Where do Erasmus University’s students end up? In this section, graduates talk about their careers and their lives: what have they learned? In passing, they provide tips about what you should and shouldn’t do when you’re building your own career.

Name: Zohra Moallemzadeh (31)

Study: Medicine (2004-2011), trainee general practitioner (2013- summer 2017)

Current job: Trainee general practitioner (GP or doctor) with practice in Rotterdam Overschie; she also gives ‘Clinical Reasoning’ lectures at Erasmus MC.

Extra: In 2008, Zohra won the Dutch excellent student award in elections organised by ECHO, the Centre for Diversity Policy. She used her prize to follow a summer course in psychology at the University of California in Los Angeles. In addition, she followed programmes at both Cairo University and the American University of Beirut.

“Being a doctor is the best of all specialisms, because you deal with the whole person. A surgeon, on the other hand, only has to discuss a ‘wrist’ or a specific ‘fracture’. A person is made up of emotions and thoughts as well as their physical body. During my training, I’ve learned to take account of all three components when I ask someone what’s wrong with them. I do that by asking questions that I’m genuinely interested in and by watching their non-verbal communication.

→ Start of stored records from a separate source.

-- ==== Sys2Proof/Machine/PowerExec.lean ====
section
/-! DEFINITION. What the happenings of power, reset, boot and the flash do (chapter 20). -/
namespace Sys2Proof.Machine

/-- A domain's idle timer reaches IDLE_US (R374). -/
def execIdleTimerExpiry (dom : Fin 202) (s : State) : Host.Outcome State Fault Refusal :=
  s.run fun d => d.idleExpiry dom.val

/-- A domain's entry completes (R373, R377). -/
def execDomainEntryDone (dom : Fin 202) (s : State) : Host.Outcome State Fault Refusal :=
  s.run fun d => d.entryDone dom.val

/-- A wake source acts on a domain (R375). -/
def execDomainWake (dom : Fin 202) (source : Fin 9) (s : State) : Host.Outcome State Fault Refusal :=
  s.run fun d => d.wakeBy dom.val source.val

/-- A domain is back on (R373, R384). -/
def execDomainExitDone (dom : Fin 202) (s : State) : Host.Outcome State Fault Refusal :=
  s.run fun d => d.domainBack dom.val

/-- A guarded pair on LP_CLREQ (R377). -/
def execLpClreq (mst : Fin 4096) (v : Word) (s : State) : Host.Outcome State Fault Refusal :=
  s.run fun d => d.busPair mst.val 0x1040 v

/-- A guarded pair on LP_TIMER (R375). -/
def execLpTimerArm (mst : Fin 4096) (v : Word) (s : State) : Host.Outcome State Fault Refusal :=
  s.run fun d => d.busPair mst.val 0x104C v

/-- The Lehr timer fires (R375). -/
def execLpTimerExpiry (s : State) : Host.Outcome State Fault Refusal :=
  s.run fun d => d.timerFires

/-- A rail has been below its warning level for 1 µs (R380, R381). -/
def execDip (rail : Fin 8) (mv : BitVec 16) (s : State) : Host.Outcome State Fault Refusal :=
  s.run fun d => d.railDips rail.val mv.toNat

/-- A dipped rail is back above its warning level (R380). -/
def execDipRecovery (rail : Fin 8) (mv : BitVec 16) (s : State) : Host.Outcome State Fault Refusal :=
  s.run fun d => d.dipOver rail.val mv.toNat

/-- Every rail has stayed above its warning level for FREEZE_HOLD_US (R380). -/
def execFreezeLift (s : State) : Host.Outcome State Fault Refusal :=
  s.run fun d => d.freezeLifts

/-- A rail other than VDD_AO falls below its reset level (R379); VDD_AO brings a power-on reset instead. -/
def execSupplyReset (rail : Fin 8) (s : State) : Host.Outcome State Fault Refusal :=
  s.run fun d => d.supplyFails rail.val

/-- First power, or VDD_AO below its reset level: the gang straps are read (R382, R339). -/
def execPowerOnReset (gangId gangSzM1 : Fin 4) (s : State) : Host.Outcome State Fault Refusal :=
  s.run fun d => d.powerOn gangId.val gangSzM1.val

/-- A sequenced rail is above its warning level (R378). -/
def execSeqRailGood (rail : Fin 8) (s : State) : Host.Outcome State Fault Refusal :=
  s.run fun d => d.railGood rail.val

/-- A rail is not good within 5 ms of its enable (R378). -/
def execSeqRailTimeout (rail : Fin 8) (s : State) : Host.Outcome State Fault Refusal :=
  s.run fun d => d.railTimeout rail.val

/-- 100 ms have passed since a sequencing failure (R378). -/
def execSeqRetry (s : State) : Host.Outcome State Fault Refusal :=
  s.run fun d => d.seqRetry

/-- SYS_RESET_N is held low (R382). -/
def execPinReset (s : State) : Host.Outcome State Fault Refusal :=
  s.run fun d => d.pinLow

/-- SYS_RESET_N rises (R389). -/
def execPinResetRelease (s : State) : Host.Outcome State Fault Refusal :=
  s.run fun d => d.pinRelease

/-- A guarded pair on LS_RST_REQ with REQ 1 and KIND 1 (R382, R394). -/
def execHostReset (mst : Fin 4096) (v : Word) (s : State) : Host.Outcome State Fault Refusal :=
  s.run fun d => d.busPair mst.val 0x206C (fLS_RST_REQ_KIND.ins (fLS_RST_REQ_REQ.ins v 1) 1)

/-- Headers and bodies of the flash are read and checked (R386). -/
def execBootImageLoaded (s : State) : Host.Outcome State Fault Refusal :=
  s.run fun d => d.imageLoaded

/-- A record's wait ends (R387). -/
def execConfigRecordWaitEnd (s : State) : Host.Outcome State Fault Refusal :=
  s.run fun d => d.recWaitEnd

/-- A pair on CF_FCMD with OP 1 (R391). -/
def execFlashReadPage (mst : Fin 4096) (s : State) : Host.Outcome State Fault Refusal :=
  s.run fun d => d.busPair mst.val 0x3054 0x80000001#32

/-- A pair on CF_FCMD with OP 2 (R391). -/
def execFlashProgram (mst : Fin 4096) (s : State) : Host.Outcome State Fault Refusal :=
  s.run fun d => d.busPair mst.val 0x3054 0x80000002#32

/-- A pair on CF_FCMD with OP 3 (R391). -/
def execFlashErase (mst : Fin 4096) (s : State) : Host.Outcome State Fault Refusal :=
  s.run fun d => d.busPair mst.val 0x3054 0x80000003#32

/-- A flash command finishes (R391). -/
def execFlashCommandDone (error : Bool) (s : State) : Host.Outcome State Fault Refusal :=
  s.run fun d => d.flashDone error

end Sys2Proof.Machine
end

During a consultation, lots of things go through my mind: I mirror his or her attitude to seek an approach and I pay great attention to the non-verbal communication. I make a list of potential diagnoses, and I think about what questions I still have to ask. Communication is a doctor’s most precious instrument, and I’ve improved hugely since the start of my training in 2013. And not only has this benefited me as a doctor, it has also proved beneficial in my private life.”

Self-mockery
“To make patients feel at ease, I tend to use self-mockery, because, after all, I’m just a person. And, in my profession, it isn’t difficult to combine humour and conviviality.
Although it’s only human to have doubts, I personally find it difficult to talk about the doubts I have. As a doctor, I can’t always offer a solution. Sometimes, I can accept that, but on other occasions I find it very hard.”

Zohra Moallemzadeh

Urinary incontinence

“Because I see people when they are at their most vulnerable, I have to view them differently. A good example was a time when a woman was suffering from urinary incontinence. When she was unable to stop herself urinating in front of me, I took a couple of steps back. ‘No Zohra’, said a small voice in my head. I immediately realised how arrogant I must have appeared, while I actually wanted to appear modest. At such times, I think about my religious beliefs and ask for the strength to help the patient.

Modesty adorns mankind. However ambitious I am, I always strive to be modest. My father expressed it well: ‘The more fruit a tree has, the heavier the branches become and the closer to the ground they bend.’ In other words: all the baggage you collect in your life helps ensure you are modest or humble, not arrogant.”

Mindfulness was my eureka

“At the end of 2014, I was forced to have a six-month break due to thyroid gland problems. I loathed sitting at home unable to do anything. Nor was I able to share my distress with my friends, because ‘positive Zohra was never depressed’. Looking back at that time, I realise that you only really get to know yourself when you reach a low point in your life. However, during an eight week ‘mindfulness’ course, I learned how to ‘feel’ rather than simply think. By being well grounded, you are better able to answer questions like: what do I want, what makes be happy?

One of the exercises involved walking barefoot along a beach; and I loved it straight away. I still drive to Kijkduin or Scheveningen twice a week to walk on the beach. And even in winter I try to walk barefoot, although it’s really cold!”

My patients are my mirror

“Every day, whether on the beach or in a restaurant, I write something in my diary, even if it’s only one sentence. I write about what I’ve thought, felt and learned that particular day. As a doctor, I’m learning a lot about myself; about both my strong points as well as the points I need to improve.

One by one, the patients I see hold up a sort of mirror. And that doesn’t only apply to consultations when patient contact is good, but also to the times when things don’t go so well. Some patients come back with the same complaint twenty times. Despite that, every patient is fascinating, and I pay everyone the same amount of attention. It’s only for fifteen minutes, I think.
The fact that my training has taught me to approach all my patients in this way has made me a better person. Both my feet are firmly planted on the ground, which, in turn, makes me a better doctor.”

Plant
“There’s a plant next to the waiting room door. Every time I go to call a patient in, I consciously look at the plant and feel grateful. For a couple of seconds, I think about my life and smile inwardly. At that moment, I realise how thrilled I am to be a trainee doctor and able to help patients. Mindfulness really taught me to how to ‘feel’.”